What needs to be done:
Extract, without alteration, each line from the start of the listing to the line bearing "flags l).out = s.out := (rfl)".

········

/-! ### raiseF -/

@[simp] theorem State.raiseF_pending (src code sev scope flags : Nat) (l : List Nat) : (s.raiseF src code sev scope flags l).pending = s.pending := (rfl)
@[simp] theorem State.raiseF_out (src code sev scope flags : Nat) (l : List Nat) : (s.raiseF src code sev scope flags l).out = s.out := (rfl)
@[simp] theorem State.raiseF_clk (src code sev scope flags : Nat) (l : List Nat) : (s.raiseF src code sev scope flags l).clk = s.clk := (rfl)
@[simp] theorem State.raiseF_regs (src code sev scope flags : Nat) (l : List Nat) : (s.raiseF src code sev scope flags l).regs = s.regs := (rfl)
@[simp] theorem State.raiseF_cmd (src code sev scope flags : Nat) (l : List Nat) : (s.raiseF src code sev scope flags l).cmd = s.cmd := (rfl)
@[simp] theorem State.raiseF_acl (src code sev scope flags : Nat) (l : List Nat) : (s.raiseF src code sev scope flags l).acl = s.acl := (rfl)
@[simp] theorem State.raiseF_ports (src code sev scope flags : Nat) (l : List Nat) : (s.raiseF src code sev scope flags l).ports = s.ports := (rfl)
@[simp] theorem State.raiseF_vss (src code sev scope flags : Nat) (l : List Nat) : (s.raiseF src code sev scope flags l).vss = s.vss := (rfl)
@[simp] theorem State.raiseF_core (src code sev scope flags : Nat) (l : List Nat) : (s.raiseF src code sev scope flags l).core = s.core := (rfl)
@[simp] theorem State.raiseF_tbl (src code sev scope flags : Nat) (l : List Nat) : (s.raiseF src code sev scope flags l).tbl = s.tbl := (rfl)
@[simp] theorem State.raiseF_bob (src code sev scope flags : Nat) (l : List Nat) : (s.raiseF src code sev scope flags l).bob = s.bob := (rfl)
@[simp] theorem State.raiseF_late (src code sev scope flags : Nat) (l : List Nat) : (s.raiseF src code sev scope flags l).late = s.late := (rfl)
@[simp] theorem State.raiseF_seams (src code sev scope flags : Nat) (l : List Nat) : (s.raiseF src code sev scope flags l).seams = s.seams := (rfl)
@[simp] theorem State.raiseF_fab (src code sev scope flags : Nat) (l : List Nat) : (s.raiseF src code sev scope flags l).fab = s.fab := (rfl)
@[simp] theorem State.raiseF_spc (src code sev scope flags : Nat) (l : List Nat) : (s.raiseF src code sev scope flags l).spc = s.spc := (rfl)
@[simp] theorem State.raiseF_sht (src code sev scope flags : Nat) (l : List Nat) : (s.raiseF src code sev scope flags l).sht = s.sht := (rfl)
@[simp] theorem State.raiseF_ep (src code sev scope flags : Nat) (l : List Nat) : (s.raiseF src code sev scope flags l).ep = s.ep := (rfl)
@[simp] theorem State.raiseF_stns (src code sev scope flags : Nat) (l : List Nat) : (s.raiseF src code sev scope flags l).stns = s.stns := (rfl)
@[simp] theorem State.raiseF_pow (src code sev scope flags : Nat) (l : List Nat) : (s.raiseF src code sev scope flags l).pow = s.pow := (rfl)

/-! ### raise -/

@[simp] theorem State.raise_pending (src code sev scope : Nat) (l : List Nat) : (s.raise src code sev scope l).pending = s.pending := (rfl)
@[simp] theorem State.raise_out (src code sev scope : Nat) (l : List Nat) : (s.raise src code sev scope l).out = s.out := (rfl)
@[simp] theorem State.raise_clk (src code sev scope : Nat) (l : List Nat) : (s.raise src code sev scope l).clk = s.clk := (rfl)
@[simp] theorem State.raise_regs (src code sev scope : Nat) (l : List Nat) : (s.raise src code sev scope l).regs = s.regs := (rfl)
@[simp] theorem State.raise_cmd (src code sev scope : Nat) (l : List Nat) : (s.raise src code sev scope l).cmd = s.cmd := (rfl)
@[simp] theorem State.raise_acl (src code sev scope : Nat) (l : List Nat) : (s.raise src code sev scope l).acl = s.acl := (rfl)
@[simp] theorem State.raise_ports (src code sev scope : Nat) (l : List Nat) : (s.raise src code sev scope l).ports = s.ports := (rfl)
@[simp] theorem State.raise_vss (src code sev scope : Nat) (l : List Nat) : (s.raise src code sev scope l).vss = s.vss := (rfl)
@[simp] theorem State.raise_core (src code sev scope : Nat) (l : List Nat) : (s.raise src code sev scope l).core = s.core := (rfl)
@[simp] theorem State.raise_tbl (src code sev scope : Nat) (l : List Nat) : (s.raise src code sev scope l).tbl = s.tbl := (rfl)
@[simp] theorem State.raise_bob (src code sev scope : Nat) (l : List Nat) : (s.raise src code sev scope l).bob = s.bob := (rfl)
@[simp] theorem State.raise_late (src code sev scope : Nat) (l : List Nat) : (s.raise src code sev scope l).late = s.late := (rfl)
@[simp] theorem State.raise_seams (src code sev scope : Nat) (l : List Nat) : (s.raise src code sev scope l).seams = s.seams := (rfl)
@[simp] theorem State.raise_fab (src code sev scope : Nat) (l : List Nat) : (s.raise src code sev scope l).fab = s.fab := (rfl)
@[simp] theorem State.raise_spc (src code sev scope : Nat) (l : List Nat) : (s.raise src code sev scope l).spc = s.spc := (rfl)
@[simp] theorem State.raise_sht (src code sev scope : Nat) (l : List Nat) : (s.raise src code sev scope l).sht = s.sht := (rfl)
@[simp] theorem State.raise_ep (src code sev scope : Nat) (l : List Nat) : (s.raise src code sev scope l).ep = s.ep := (rfl)
@[simp] theorem State.raise_stns (src code sev scope : Nat) (l : List Nat) : (s.raise src code sev scope l).stns = s.stns := (rfl)
@[simp] theorem State.raise_pow (src code sev scope : Nat) (l : List Nat) : (s.raise src code sev scope l).pow = s.pow := (rfl)

/-! ### What an entry reads as after an update -/

@[simp] theorem State.modPort_port (i j : Nat) (f : PortSt → PortSt) : (s.modPort i f).port j = if j = i then f (s.port i) else s.port j := by
  simp only [State.port, State.modPort, SMap.get_set]
@[simp] theorem State.modVs_vs (i j : Nat) (f : VsSt → VsSt) : (s.modVs i f).vs j = if j = i then f (s.vs i) else s.vs j := by
  simp only [State.vs, State.modVs, SMap.get_set]
@[simp] theorem State.modBank_bank (i j : Nat) (f : Bank → Bank) : (s.modBank i f).bank j = if j = i then f (s.bank i) else s.bank j := by
  simp only [State.bank, State.modBank, SMap.get_set]
@[simp] theorem State.modSeam_seam (i j : Nat) (f : SeamSt → SeamSt) : (s.modSeam i f).seam j = if j = i then f (s.seam i) else s.seam j := by
  simp only [State.seam, State.modSeam, SMap.get_set]
@[simp] theorem State.modChan_chan (i j : Nat) (f : ChanSt → ChanSt) : (s.modChan i f).chan j = if j = i then f (s.chan i) else s.chan j := by
  simp only [State.chan, State.modChan, SMap.get_set]
@[simp] theorem State.modStn_stn (i j : Nat) (f : StnSt → StnSt) : (s.modStn i f).stn j = if j = i then f (s.stn i) else s.stn j := by
  simp only [State.stn, State.modStn, SMap.get_set]
@[simp] theorem State.modEng_eng (i j : Nat) (f : BEng → BEng) : (s.modEng i f).eng j = if j = i then f (s.eng i) else s.eng j := by
  simp only [State.eng, State.modEng, SMap.get_set]
@[simp] theorem State.modBstn_bstn (i j : Nat) (f : BStn → BStn) : (s.modBstn i f).bstn j = if j = i then f (s.bstn i) else s.bstn j := by
  simp only [State.bstn, State.modBstn, SMap.get_set]
@[simp] theorem State.modThm_thm (i j : Nat) (f : ThimbleSt → ThimbleSt) : (s.modThm i f).thm j = if j = i then f (s.thm i) else s.thm j := by
  simp only [State.thm, State.modThm, SMap.get_set]
@[simp] theorem State.modPnl_pnl (i j : Nat) (f : PanelSt → PanelSt) : (s.modPnl i f).pnl j = if j = i then f (s.pnl i) else s.pnl j := by
  simp only [State.pnl, State.modPnl, SMap.get_set]
@[simp] theorem State.modMover_mover (i j : Nat) (f : MoverSt → MoverSt) : (s.modMover i f).mover j = if j = i then f (s.mover i) else s.mover j := by
  simp only [State.mover, State.modMover, SMap.get_set]
@[simp] theorem State.modSpc_spcSt (i j : Nat) (f : SpcSt → SpcSt) : (s.modSpc i f).spcSt j = if j = i then f (s.spcSt i) else s.spcSt j := by
  simp only [State.spcSt, State.modSpc, SMap.get_set]

/-! ### What an entry depends on: only its own part of the state -/

theorem State.port_congr {t : State} (h : s.ports = t.ports) (i : Nat) : s.port i = t.port i := by simp only [State.port, h]
theorem State.vs_congr {t : State} (h : s.vss = t.vss) (i : Nat) : s.vs i = t.vs i := by simp only [State.vs, h]
theorem State.bank_congr {t : State} (h : s.core = t.core) (i : Nat) : s.bank i = t.bank i := by simp only [State.bank, h]
theorem State.seam_congr {t : State} (h : s.seams = t.seams) (i : Nat) : s.seam i = t.seam i := by simp only [State.seam, h]
theorem State.chan_congr {t : State} (h : s.cmd = t.cmd) (i : Nat) : s.chan i = t.chan i := by simp only [State.chan, h]
theorem State.stn_congr {t : State} (h : s.stns = t.stns) (i : Nat) : s.stn i = t.stn i := by simp only [State.stn, h]
theorem State.eng_congr {t : State} (h : s.bob = t.bob) (i : Nat) : s.eng i = t.eng i := by simp only [State.eng, h]
theorem State.bstn_congr {t : State} (h : s.bob = t.bob) (i : Nat) : s.bstn i = t.bstn i := by simp only [State.bstn, h]
theorem State.thm_congr {t : State} (h : s.ep = t.ep) (i : Nat) : s.thm i = t.thm i := by simp only [State.thm, h]
theorem State.pnl_congr {t : State} (h : s.sht = t.sht) (i : Nat) : s.pnl i = t.pnl i := by simp only [State.pnl, h]
theorem State.mover_congr {t : State} (h : s.sht = t.sht) (i : Nat) : s.mover i = t.mover i := by simp only [State.mover, h]
theorem State.spcSt_congr {t : State} (h : s.spc = t.spc) (i : Nat) : s.spcSt i = t.spcSt i := by simp only [State.spcSt, h]
theorem State.reg_congr {t : State} (h : s.regs = t.regs) (a : Nat) : s.reg a = t.reg a := by simp only [State.reg, h]
theorem State.get_congr {t : State} (h : s.regs = t.regs) (f : Fld) : s.get f = t.get f := by simp only [State.get, State.reg, h]
theorem State.flag_congr {t : State} (h : s.regs = t.regs) (f : Fld) : s.flag f = t.flag f := by simp only [State.flag, State.get, State.reg, h]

········

Exercise output:
/-! ### raiseF -/

@[simp] theorem State.raiseF_pending (src code sev scope flags : Nat) (l : List Nat) : (s.raiseF src code sev scope flags l).pending = s.pending := (rfl)
@[simp] theorem State.raiseF_out (src code sev scope flags : Nat) (l : List Nat) : (s.raiseF src code sev scope flags l).out = s.out := (rfl)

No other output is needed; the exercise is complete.